Curious about whether this result was specific to my portfolio or generalized further, I retested on the broader set of all loans available after the training period (a total of 13,096 loans). I call this the "invest-in-everything" strategy. If I had invested in all loans the SVM predicted would not default with more than 90% confidence, my default rate would drop a whopping 85% (from 15.28% to only 2.33%)! Clearly the SVM is providing a significant improvement in accuracy, part of which is redundant with that ill-defined loan selection process that operates in my head. This is sketched out in Figure 4:


Figure 4: Proportion of Prosper loans that default with subsequent filters. If all loans are purchased, the default rate is 15%. If only loans in my portfolio are included, the default rate is 4.7%. If only the loans in my portfolio approved with high confidence by the SVM are included, the default rate is 1.1%. If all loans approved with high confidence by the SVM are included, the default rate is 2.3%.

It would be interesting to re-run this analysis today and see if the SVM still returns a significant advantage, as more than a year's worth of new data has accumulated. However, I can no longer find a way to download loan performance data from Prosper. It looks like they're no longer releasing it, which is unfortunate.

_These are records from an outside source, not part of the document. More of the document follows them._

-- ==== Sys2Proof/Certificates/Slice0/Obligations.lean ====
section
/-! DEFINITION. The statements for the provers. Each docstring names the rules or sections of spec/ it formalises, and
which of its clauses the spec itself marks as its own decision or inference. -/

open Sys2Proof Sys2Proof.Machine

/-! ### Encoding -/

/-- Decoding the encoding of a well-formed instruction gives it back, with every operand at every value the encoding
admits, whatever bytes follow. The formats are 30_encoding.md sections 1 to 4; their numbers are the spec's own decisions D1 to D5. -/
def Obligations.EncodeThenDecode : Prop :=
  ∀ (i : Instr) (rest : List Byte), i.wellFormed = true → decode (encode i ++ rest) = .instr i rest

/-- Whatever decodes is a well-formed instruction, and the bytes read are its one encoding: there are no undocumented
aliases (30_encoding.md section 5). The numbers are the spec's own decisions D1 to D5. -/
def Obligations.DecodedBytesAreTheEncoding : Prop :=
  ∀ (bytes rest : List Byte) (i : Instr), decode bytes = .instr i rest →
    i.wellFormed = true ∧ bytes = encode i ++ rest

/-- Ten words, one per format, written out from the encodings of 30_encoding.md sections 1, 2 and 4 and of files 40 to 44.
The byte values are the spec's own decisions D1 to D5 (log entry 10). -/
def Obligations.SpecWordsDecode : Prop :=
  decode [0b00001011] = .instr .jpHl [] ∧
  decode [0b00110000, 0b00000010] = .instr (.inc .r2) [] ∧
  decode [0b00010000, 0b01110011] = .instr (.mov .r7 .r3) [] ∧
  decode [0b00010100, 0b00000001, 0b00000011] = .instr (.ldHlD .r1 3) [] ∧
  decode [0b00010101, 0b00000000, 0b00000000, 0b00000101] = .instr (.stAbs .r0 0x0500) [] ∧
  decode [0b01100011, 0b00000010] = .instr (.push16 .hl) [] ∧
  decode [0b00111100, 0b00100000] = .instr (.add16 .hl .bc) [] ∧
  decode [0b00011010, 0b00000011, 0b11111110, 0b00000001] = .instr (.ldi16 .sp 0x01FE) [] ∧
  decode [0b01100000, 0b01000000, 0b00000010] = .instr (.call 0x0240) [] ∧
  decode [0b01010000, 0b11111010] = .instr (.jr 0xFA) []

/-- R91: the opcode bytes outside the map are the 180 of the listed ranges, and fetching one is the fault transition,
whatever the bytes after it; `PC` stays. -/
def Obligations.IllegalOpcodeFaults : Prop :=
  (∀ op : Byte, opMap op = none ↔ IllegalOpcodeByte op) ∧
  ((List.range 256).filter fun n => decide (IllegalOpcodeByte (BitVec.ofNat 8 n))).length = 180 ∧
  ∀ s : State, s.run = .running → IllegalOpcodeByte (s.readByte s.pc) → step s = .next (faultedState s)

/-- An opcode with a register selector and a selector with a bit set that must be 0 is the fault transition. That an
invalid register selector faults is the spec's own decision D3 (30_encoding.md section 2). -/
def Obligations.InvalidRegisterSelectorFaults : Prop :=
  ∀ s : State, s.run = .running →
    (s.readByte s.pc ∈ ([0x11, 0x12, 0x13, 0x14, 0x15, 0x16, 0x17, 0x18, 0x19, 0x1C, 0x1D, 0x28, 0x29, 0x2A, 0x2B, 0x2C,
        0x2D, 0x30, 0x31, 0x32, 0x33, 0x34, 0x35, 0x36, 0x37, 0x38, 0x39, 0x61, 0x62] : List Byte) ∧
      s.readByte (s.pc + 1) &&& 0xF8 ≠ 0) ∨
    (s.readByte s.pc ∈ ([0x10, 0x20, 0x21, 0x22, 0x23, 0x24, 0x25, 0x26, 0x27] : List Byte) ∧
      s.readByte (s.pc + 1) &&& 0x88 ≠ 0) →
    step s = .next (faultedState s)

/-- An opcode with a pair selector and a selector with a bit set that must be 0, or with pair code 3 where `SP` is not
admitted, is the fault transition. That is the spec's own decision D4 (30_encoding.md section 2). -/
def Obligations.InvalidPairSelectorFaults : Prop :=
  ∀ s : State, s.run = .running →
    (s.readByte s.pc = 0x1A ∧ s.readByte (s.pc + 1) &&& 0xFC ≠ 0) ∨
    (s.readByte s.pc ∈ ([0x3A, 0x3B, 0x63, 0x64] : List Byte) ∧
      (s.readByte (s.pc + 1) &&& 0xFC ≠ 0 ∨ s.readByte (s.pc + 1) = 0x03)) ∨
    (s.readByte s.pc ∈ ([0x1B, 0x3C] : List Byte) ∧
      (s.readByte (s.pc + 1) &&& 0xCC ≠ 0 ∨ s.readByte (s.pc + 1) &&& 0x30 = 0x30 ∨
        s.readByte (s.pc + 1) &&& 0x03 = 0x03)) →
    step s = .next (faultedState s)

/-- A pair instruction naming `SP` where it is not admitted is the fault transition too, as a term that no bytes decode
to. The model's choice, log entry 7, after the spec's own decision D4. -/
def Obligations.StackPointerIsNoPairOperand : Prop :=
  ∀ (s : State) (p : Pair),
    exec (.inc16 .sp) s = .next (faultedState s) ∧ exec (.dec16 .sp) s = .next (faultedState s) ∧
    exec (.push16 .sp) s = .next (faultedState s) ∧ exec (.pop16 .sp) s = .next (faultedState s) ∧
    exec (.mov16 .sp p) s = .next (faultedState s) ∧ exec (.mov16 p .sp) s = .next (faultedState s) ∧
    exec (.add16 .sp p) s = .next (faultedState s) ∧ exec (.add16 p .sp) s = .next (faultedState s)

/-- A relative branch with the assembler's offset byte goes to the target the offset was computed from. The base of the
branch is the spec's own decision D9, the assembler's offset its D25, and the distance taken modulo 65536 the model's reading,
log entry 9. -/
def Obligations.AssembledOffsetReachesTarget : Prop :=
  ∀ (s : State) (target : Word) (off : Byte), relOffset s.pc target = some off →
    ∃ t, exec (.jr off) s = .next t ∧ t.pc = target

/-! ### The step -/

/-- When the bytes at `PC` decode to an instruction, the step of a running core is `exec` of it, then the interrupt
check on the state it gives (30_encoding.md section 7). -/
def Obligations.StepRunsDecodedInstruction : Prop :=
  ∀ (s : State) (i : Instr) (rest : List Byte), s.run = .running →
    decode [s.readByte s.pc, s.readByte (s.pc + 1), s.readByte (s.pc + 2), s.readByte (s.pc + 3)] = .instr i rest →
    ∃ t, exec i s = .next t ∧ step s = .next (if t.ie = true ∧ t.irqp = true then t.enterInterrupt else t)

/-- Every step gives a next state, from every state: nothing stops the machine but its own `RUN` state
(60_exceptions.md section 1). That a fault is a next state with `RUN` faulted is log entry 6. -/
def Obligations.EveryStepGivesANextState : Prop :=
  ∀ s : State, ∃ t, step s = .next t

/-- R302: a step that faults changes `RUN` and `FAULT_REASON` and nothing else, and returns `Faulted`. -/
def Obligations.FaultChangesOnlyRunAndReason : Prop :=
  ∀ s t : State, s.run ≠ .faulted → step s = .next t → t.run = .faulted →
    t.regs = s.regs ∧ t.sp = s.sp ∧ t.pc = s.pc ∧ t.flags = s.flags ∧ t.ie = s.ie ∧ t.irqp = s.irqp ∧ t.mem = s.mem ∧
    t.ports = s.ports ∧ t.faultReason = .invalidOpcode ∧ t.result = .faulted .invalidOpcode

/-- A faulted core's step changes nothing; a raise sets `IRQP` alone; only reset leaves the state
(60_exceptions.md section 1). What a step and a raise do then is the spec's own decision D18. -/
def Obligations.FaultedCoreIsFrozen : Prop :=
  ∀ s : State, s.run = .faulted →
    step s = .next s ∧ s.result = .faulted s.faultReason ∧
    s.hostAct .raiseInterrupt = { s with irqp := true } ∧
    (∀ a, (s.hostAct a).run ≠ .faulted → ∃ initPc initSp, a = .reset initPc initSp) ∧
    ∀ initPc initSp, (s.hostAct (.reset initPc initSp)).run = .running ∧ (s.hostAct (.reset initPc initSp)).irqp = false

/-- `HLT` enters the halted state after itself; a halted step runs the interrupt check alone, which wakes
the core with `PC` at the handler or changes nothing (45_flags_interrupt_system.md section 3, 60_exceptions.md section 4). The
halted step is the spec's own decision D17. -/
def Obligations.HaltedCoreWaitsForTheInterrupt : Prop :=
  (encode .hlt = [0x01] ∧ ∀ s : State, ∃ t, exec .hlt s = .next t ∧ t.run = .halted ∧ Advanced 1 s t ∧
    RegMemFrame [] [] s t ∧ t.sp = s.sp ∧ t.flags = s.flags ∧ t.ie = s.ie ∧ t.irqp = s.irqp ∧
    t.faultReason = s.faultReason ∧ t.ports = s.ports) ∧
  ∀ s : State, s.run = .halted →
    (s.ie = true → s.irqp = true → ∃ t, step s = .next t ∧ t.run = .running ∧ t.result = .continued ∧ t.ie = false ∧
      t.irqp = false ∧ t.sp = s.sp - 2 ∧ t.pc = wordOf (t.readByte 0x01FF) (t.readByte 0x01FE) ∧
      t.readByte (s.sp - 1) = hiByte s.pc ∧ t.readByte (s.sp - 2) = loByte s.pc ∧ t.flags = s.flags ∧
      RegMemFrame [] [s.sp - 1, s.sp - 2] s t) ∧
    (s.ie = false ∨ s.irqp = false → step s = .next s ∧ s.result = .halted)

/-- R318: the check's condition is `IE = 1` and `IRQP = 1` on the values after the instruction; the step ends with the
entry exactly then. -/
def Obligations.InterruptTakenExactlyWhenEnabledAndPending : Prop :=
  ∀ s t : State, instructionPhase s = .next t → t.run ≠ .faulted →
    (t.ie = true ∧ t.irqp = true → step s = .next t.enterInterrupt) ∧
    (¬(t.ie = true ∧ t.irqp = true) → step s = .next t)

Using an SVM to Predict Defaults on
After completing my analysis of Prosper in April 2009, I wasn't able to use it to invest in new loans because Prosper had temporarily shut down. They were revising their legal agreements to comply with SEC regulations, and no new loans would be processed during that time. So I turned my attention to another P2P lending service called

Unlike Prosper's auction method, Lending Club sets interest rates using a proprietary analysis of the loan application, purposefully avoiding the supposed "wisdom of crowds". In retrospect, this is a much better strategy. Although Lending Club loans have lower interest rates, the default rates are substantially lower: from June 2007 to April 2009, 7.6% of all Lending Club loans were 1 or more months late, while 21% of all Prosper loan dollars were 1 or more months late. By rejecting over 90% of borrower applications, Lending Club has improved performance for lenders.

So once again I focused my trusty SVM on a new set of data, to see if it could improve results much like it had for Prosper. In this case, though, I didn't haven any investments with Lending Club, so I couldn't compare the SVM's results with my portfolio's results. So I was only able to compare the SVM approach with an "invest-in-everything" strategy.

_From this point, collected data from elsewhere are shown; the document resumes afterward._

/-- V6.31 -/
theorem test_call : after (start (low 0 0 0 0) 0) [0x60, 0x00, 0x03] (fun t => (t.readByte 0x01FD, t.readByte 0x01FC, t.sp, t.pc)) = some (0x02, 0x03, 0x01FC, 0x0300) := by decide +kernel

/-- V6.32 -/
theorem test_call_at_top : after ((start (low 0 0 0 0) 0).setPc 0xFFFE) [0x60, 0x00, 0x03] (fun t => (t.readByte 0x01FD, t.readByte 0x01FC, t.pc)) = some (0x00, 0x01, 0x0300) := by decide +kernel

/-- V6.33 -/
theorem test_ret_keeps_enable : after (((((start (low 0 0 0 0) 0).setSp 0x01FC).writeByte 0x01FC 0x03).writeByte 0x01FD 0x02).setIe true) [0x07] (fun t => (t.pc, t.sp, t.ie)) = some (0x0203, 0x01FE, true) := by decide +kernel

/-- V6.35 -/
theorem test_ret_wraps : after ((((start (low 0 0 0 0) 0).setSp 0xFFFF).writeByte 0xFFFF 0x34).writeByte 0x0000 0x12) [0x07] (fun t => (t.pc, t.sp)) = some (0x1234, 0x0001) := by decide +kernel

/-- V7.1 -/
theorem test_push : after (start (low 0x00 0x00 0x00 0xAB) 0x00) [0x61, 0x03] (fun t => (t.sp, t.readByte 0x01FD, t.pc)) = some (0x01FD, 0xAB, 0x0202) := by decide +kernel

/-- V7.2 -/
theorem test_push_wraps : after ((start (low 0x00 0x00 0x00 0xAB) 0x00).setSp 0x0000) [0x61, 0x03] (fun t => (t.sp, t.readByte 0xFFFF)) = some (0xFFFF, 0xAB) := by decide +kernel

/-- V7.3 -/
theorem test_pop_no_flags : after (((start (low 0x00 0x00 0x00 0x00) 0x40).setSp 0x01FD).writeByte 0x01FD 0x80) [0x62, 0x04] (fun t => (t.regs.r4, t.sp, t.flags.image)) = some (0x80, 0x01FE, 0x40) := by decide +kernel

/-- V7.5 -/
theorem test_push16 : after (start (pairs 0x1234 0x0000 0x0000) 0x00) [0x63, 0x00] (fun t => (t.readByte 0x01FD, t.readByte 0x01FC, t.sp)) = some (0x12, 0x34, 0x01FC) := by decide +kernel

/-- V7.6 -/
theorem test_pop16 : after ((((start (low 0 0 0 0) 0).setSp 0x01FC).writeByte 0x01FC 0x34).writeByte 0x01FD 0x12) [0x64, 0x01] (fun t => (t.regs.r3, t.regs.r4, t.sp)) = some (0x12, 0x34, 0x01FE) := by decide +kernel

/-- V7.8 -/
theorem test_pushf : after (start (low 0x00 0x00 0x00 0x00) 0xC5) [0x09] (fun t => (t.readByte 0x01FD, t.sp, t.flags.image, t.pc)) = some (0xC5, 0x01FD, 0xC5, 0x0201) := by decide +kernel

/-- V7.12 -/
theorem test_popf : after (((start (low 0 0 0 0) 0).setSp 0x01FD).writeByte 0x01FD 0x85) [0x0A] (fun t => (t.flags.image, t.sp)) = some (0x85, 0x01FE) := by decide +kernel

/-- V7.11 -/
theorem test_popf_discards_reserved : after (((start (low 0x00 0x00 0x00 0x00) 0xC5).setSp 0x01FD).writeByte 0x01FD 0x3A) [0x0A] (fun t => (t.flags.image)) = some (0x00) := by decide +kernel

/-- V7.15 -/
theorem test_scf : after (start (low 0x00 0x00 0x00 0x00) 0x41) [0x04] (fun t => (t.flags.image, t.pc)) = some (0x41, 0x0201) := by decide +kernel

/-- V7.16 -/
theorem test_ccf_clears : after (start (low 0x00 0x00 0x00 0x00) 0x81) [0x05] (fun t => (t.flags.image)) = some (0x80) := by decide +kernel

/-- V7.19 -/
theorem test_cmf : after (start (low 0x00 0x00 0x00 0x00) 0x05) [0x06] (fun t => (t.flags.image)) = some (0x04) := by decide +kernel

/-- V8.1 -/
theorem test_nop : after (start (low 0 0 0 0) 0) [0x00] (fun t => (t.pc, t.run, t.result)) = some (0x0201, .running, .continued) := by decide +kernel

/-- V8.2 -/
theorem test_ei : after (start (low 0 0 0 0) 0) [0x02] (fun t => (t.ie, t.pc)) = some (true, 0x0201) := by decide +kernel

If the SVM is trained on the oldest 35% of loans and tested on the newest 65% (similar to what was done for the Prosper analysis above), the SVM default rate is no different than the naive default rate (of about 2.97%, or 79 of 2,662 loans defaulting). If a confidence threshold of 0.9 is used, the default rate actually increases to 3.85% (3 of 78 loans default)! (More details can be found in Appendix 2)

Note that this result depends on the training set used. If I train on the oldest 60% of loans (up to October 16, 2008) and test on the newest 40%, I am able to lower my default rate from 0.82% to 0.45% by only lending when the SVM is more than 90% confident that the loan won't default.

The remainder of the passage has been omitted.